---- Study material
/-- Rows FLT6 and FLT13 and a negative word: the step takes the decode fault, before the address fault of parameter 1. -/
theorem test_decode_faults_taken :
    after1 (fun t => (t.status, t.fault)) (machine [304, 0, 99])
      = some (.faulted, some { kind := .illegalMode, code := 4, atPc := 0, word := some 304, param := some 1 }) ∧
    after1 (fun t => (t.status, t.fault)) (machine [10001, -1, 0, 0])
      = some (.faulted, some { kind := .illegalWriteMode, code := 2, atPc := 0, word := some 10001, param := some 3 }) ∧
    after1 (fun t => (t.status, t.fault)) (machine [-1])
      = some (.faulted, some { kind := .unknownOpcode, code := 1, atPc := 0, word := some (-1), param := none }) := by
  decide

/-- A machine at a word of each decode fault, the parameter the last and the first, and an address fault beside them. -/
theorem test_witness_decodeFaults :
    ((machine [-1]).coreSteps openRun ∧ (machine [-1]).inSpace (machine [-1]).pc ∧
      (machine [-1]).mem.read (machine [-1]).pc.toNat = -1 ∧ decode (-1) = .error .unknownOpcode) ∧
    ((machine [10001, -1, 0, 0]).coreSteps openRun ∧ (machine [10001, -1, 0, 0]).inSpace (machine [10001, -1, 0, 0]).pc ∧
      (machine [10001, -1, 0, 0]).mem.read (machine [10001, -1, 0, 0]).pc.toNat = 10001 ∧
      decode 10001 = .error (.illegalWriteMode 3)) ∧
    ((machine [904, -1]).coreSteps openRun ∧ (machine [904, -1]).inSpace (machine [904, -1]).pc ∧
      (machine [904, -1]).mem.read (machine [904, -1]).pc.toNat = 904 ∧ decode 904 = .error (.illegalMode 1)) := by decide

/-- The first and the last address, and the integers next to them. -/
theorem test_witness_address :
    ¬ (machineOf 8 []).inSpace (-1) ∧ (machineOf 8 []).inSpace 0 ∧ (machineOf 8 []).inSpace 7 ∧
    ¬ (machineOf 8 []).inSpace 8 ∧ (∀ c ∈ (machineOf 8 []).mem, c.1 ≠ 7) := by decide

/-- A destination that resolves, at the last address, in a memory in canonical form. -/
theorem test_witness_memWrite : (machineOf 8 [3, 7]).dst 1 .position = .ok 7 ∧ (machineOf 8 [3, 7]).mem.wf ∧
    (0 : Nat) ≠ 7 := by decide

theorem test_witness_equalMemories : Memory.wf [(1, 5)] ∧ Memory.wf (Memory.write [(1, 4)] 1 5) ∧
    ∀ a, Memory.read [(1, 5)] a = Memory.read (Memory.write [(1, 4)] 1 5) a := by
  rw [show Memory.write [(1, 4)] 1 5 = [(1, 5)] by decide]
  exact ⟨by decide, by decide, fun _ => rfl⟩

/-- A parameter in the last cell, its literal the last address, and the base that makes it address 0. -/
theorem test_witness_readOperand :
    (machineOf 8 [0, 7]).inSpace ((machineOf 8 [0, 7]).pc + (1 : Nat)) ∧
    (machineOf 8 [0, 7]).mem.read ((machineOf 8 [0, 7]).pc + (1 : Nat)).toNat = 7 ∧
    (machineOf 8 [0, 7]).inSpace (7 : Word).toInt ∧
    ({ machineOf 8 [0, 7] with rb := -7 } : State).inSpace ((-7 : Word).toInt + (7 : Word).toInt) := by decide

/-- Effective addresses -1, 8 (the ceiling), 0 and 7 in both modes; and another memory with the same parameter cell. -/
theorem test_witness_effectiveAddress :
    ((-1 : Word).toInt < 0 ∧ (machineOf 8 [0, -1]).mem.read 1 = -1) ∧
    (((8 : Word).toInt = 8 ∧ (machineOf 8 [0, 8]).mem.read 1 = 8) ∧
      ((machineOf 8 []).cfg.addrLimit : Int) ≤ (8 : Word).toInt) ∧
    (machineOf 8 [0, 8]).inSpace ((-1 : Word).toInt + (8 : Word).toInt) ∧
    (-9 : Word).toInt + (8 : Word).toInt < 0 ∧
    Memory.read [(1, 8), (6, 3)] 1 = 8 := by decide

/-- A machine on which each parameter in turn is the first that does not resolve. -/
theorem test_witness_firstUnresolvable :
    (¬ (machine [1, -1, 0, 0]).readable 1 .position) ∧
    ((machine [1, 0, -1, 0]).readable 1 .position ∧ ¬ (machine [1, 0, -1, 0]).readable 2 .position) ∧
    ((machine [1, 0, 0, -1]).readable 1 .position ∧ (machine [1, 0, 0, -1]).readable 2 .position ∧
      ¬ (machine [1, 0, 0, -1]).writable 3 .position) ∧
    ¬ (machine [3, -1]).writable 1 .position ∧ ¬ (machineOf 1 [4]).readable 1 .immediate := by decide

/-- Operands that resolve, up to a destination in the last cell of the address space: the hypotheses of the results of
add, multiply, less-than and equals. -/
theorem test_witness_storing :
    (machineOf 8 [1, 0, 7, 7]).readable 1 .position ∧ (machineOf 8 [1, 0, 7, 7]).readable 2 .position ∧
    (machineOf 8 [1, 0, 7, 7]).writable 3 .position ∧
    (machineOf 4 [21101, 5, 5, -9]).readable 1 .immediate ∧ (machineOf 4 [21101, 5, 5, -9]).readable 2 .immediate ∧
    ({ machineOf 4 [21101, 5, 5, -9] with rb := 12 } : State).writable 3 .relative := by decide

/-- The hypotheses of the results of input with a value and of the three cases without. -/
theorem test_witness_input :
    (({ machine [3, 0] with inq := [7, 8] } : State).writable 1 .position ∧
      ({ machine [3, 0] with inq := [7, 8] } : State).inq = 7 :: [8]) ∧
    ((machine [3, 0]).writable 1 .position ∧ (machine [3, 0]).inq = [] ∧ (machine [3, 0]).run = some openRun ∧
      openRun.policy = .streaming) ∧
    ((machine [3, 0] .batch).writable 1 .position ∧ (machine [3, 0] .batch).run = some (openRun .batch) ∧
      (openRun .batch).policy = .batch) ∧
    ((idle [3, 0] []).writable 1 .position ∧ (idle [3, 0] []).run = none) := by decide

/-- The hypotheses of the results of output, adjust-base and the jumps, in each mode. -/
theorem test_witness_reading :
    (machineOf 2 [104, 5]).readable 1 .immediate ∧ (machineOf 2 [4, 1]).readable 1 .position ∧
    ({ machineOf 2 [204, 5] with rb := -5 } : State).readable 1 .relative ∧
    (machineOf 3 [1105, 1, -5]).readable 1 .immediate ∧ (machineOf 3 [1105, 1, -5]).readable 2 .immediate := by decide

/-- The machines with and without a run of the result of halt. -/
theorem test_witness_halt : (machine [99]).run = some openRun ∧ (idle [99] []).run = none := by decide

/-- The hypotheses of the frames: each instruction answers a next state, with resolvable operands and with a fault. -/
theorem test_witness_frames :
    (∃ t, exec (.add .position .position .position) (machine [1, 0, 0, 0]) = .next t) ∧
    (∃ t, exec (.multiply .position .position .position) (machine [2, 0, 0, -1]) = .next t) ∧
    (∃ t, exec (.lessThan .position .position .position) (machine [7, 0, 0, 0]) = .next t) ∧
    (∃ t, exec (.equals .position .position .position) (machine [8, 0, 0, 0]) = .next t) ∧
    (∃ t, exec (.input .position) (machine [3, 0]) = .next t) ∧
    (∃ t, exec (.input .position) ({ machine [3, 0] with inq := [7] }) = .next t) ∧
    (∃ t, exec (.output .position) (machine [4, -1]) = .next t) ∧
    (∃ t, exec (.jumpIfTrue .immediate .immediate) (machine [1105, 1, 4]) = .next t) ∧
    (∃ t, exec (.jumpIfFalse .immediate .position) (machine [106, 1, -4]) = .next t) ∧
    (∃ t, exec (.adjustBase .immediate) (machine [109, 1]) = .next t) ∧
    (∃ t, exec .halt (machine [99]) = .next t) :=
  ⟨⟨_, rfl⟩, ⟨_, rfl⟩, ⟨_, rfl⟩, ⟨_, rfl⟩, ⟨_, rfl⟩, ⟨_, rfl⟩, ⟨_, rfl⟩, ⟨_, rfl⟩, ⟨_, rfl⟩, ⟨_, rfl⟩, ⟨_, rfl⟩⟩

/-- The premises inside the frames: a resolution that answers and one that faults. -/
theorem test_witness_frame_clauses :
    (machine [1, 0, 0, 6]).dst 3 .position = .ok 6 ∧
    (machine [1, 0, 0, 6]).resolveRRW .position .position .position = .ok (1, 1, 6) ∧
    (machine [1, 0, 0, -1]).resolveRRW .position .position .position
      = .error { kind := .negativeAddress, param := some 3 } ∧
    (machine [3, 6]).dst 1 .position = .ok 6 ∧
    (machine [3, -1]).dst 1 .position = .error { kind := .negativeAddress, param := some 1 } ∧
    (machine [104, 6]).val 1 .immediate = .ok 6 ∧
    (machine [4, -1]).val 1 .position = .error { kind := .negativeAddress, param := some 1 } ∧
    (machine [1105, 1, 4]).resolveRR .immediate .immediate = .ok (1, 4) ∧
    (machine [105, 1, -4]).resolveRR .immediate .position = .error { kind := .negativeAddress, param := some 2 } := by
  decide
--------
Your assignment: Report every line in the data above in which the word "batch" appears.

Output:
    ((machine [3, 0] .batch).writable 1 .position ∧ (machine [3, 0] .batch).run = some (openRun .batch) ∧
      (openRun .batch).policy = .batch) ∧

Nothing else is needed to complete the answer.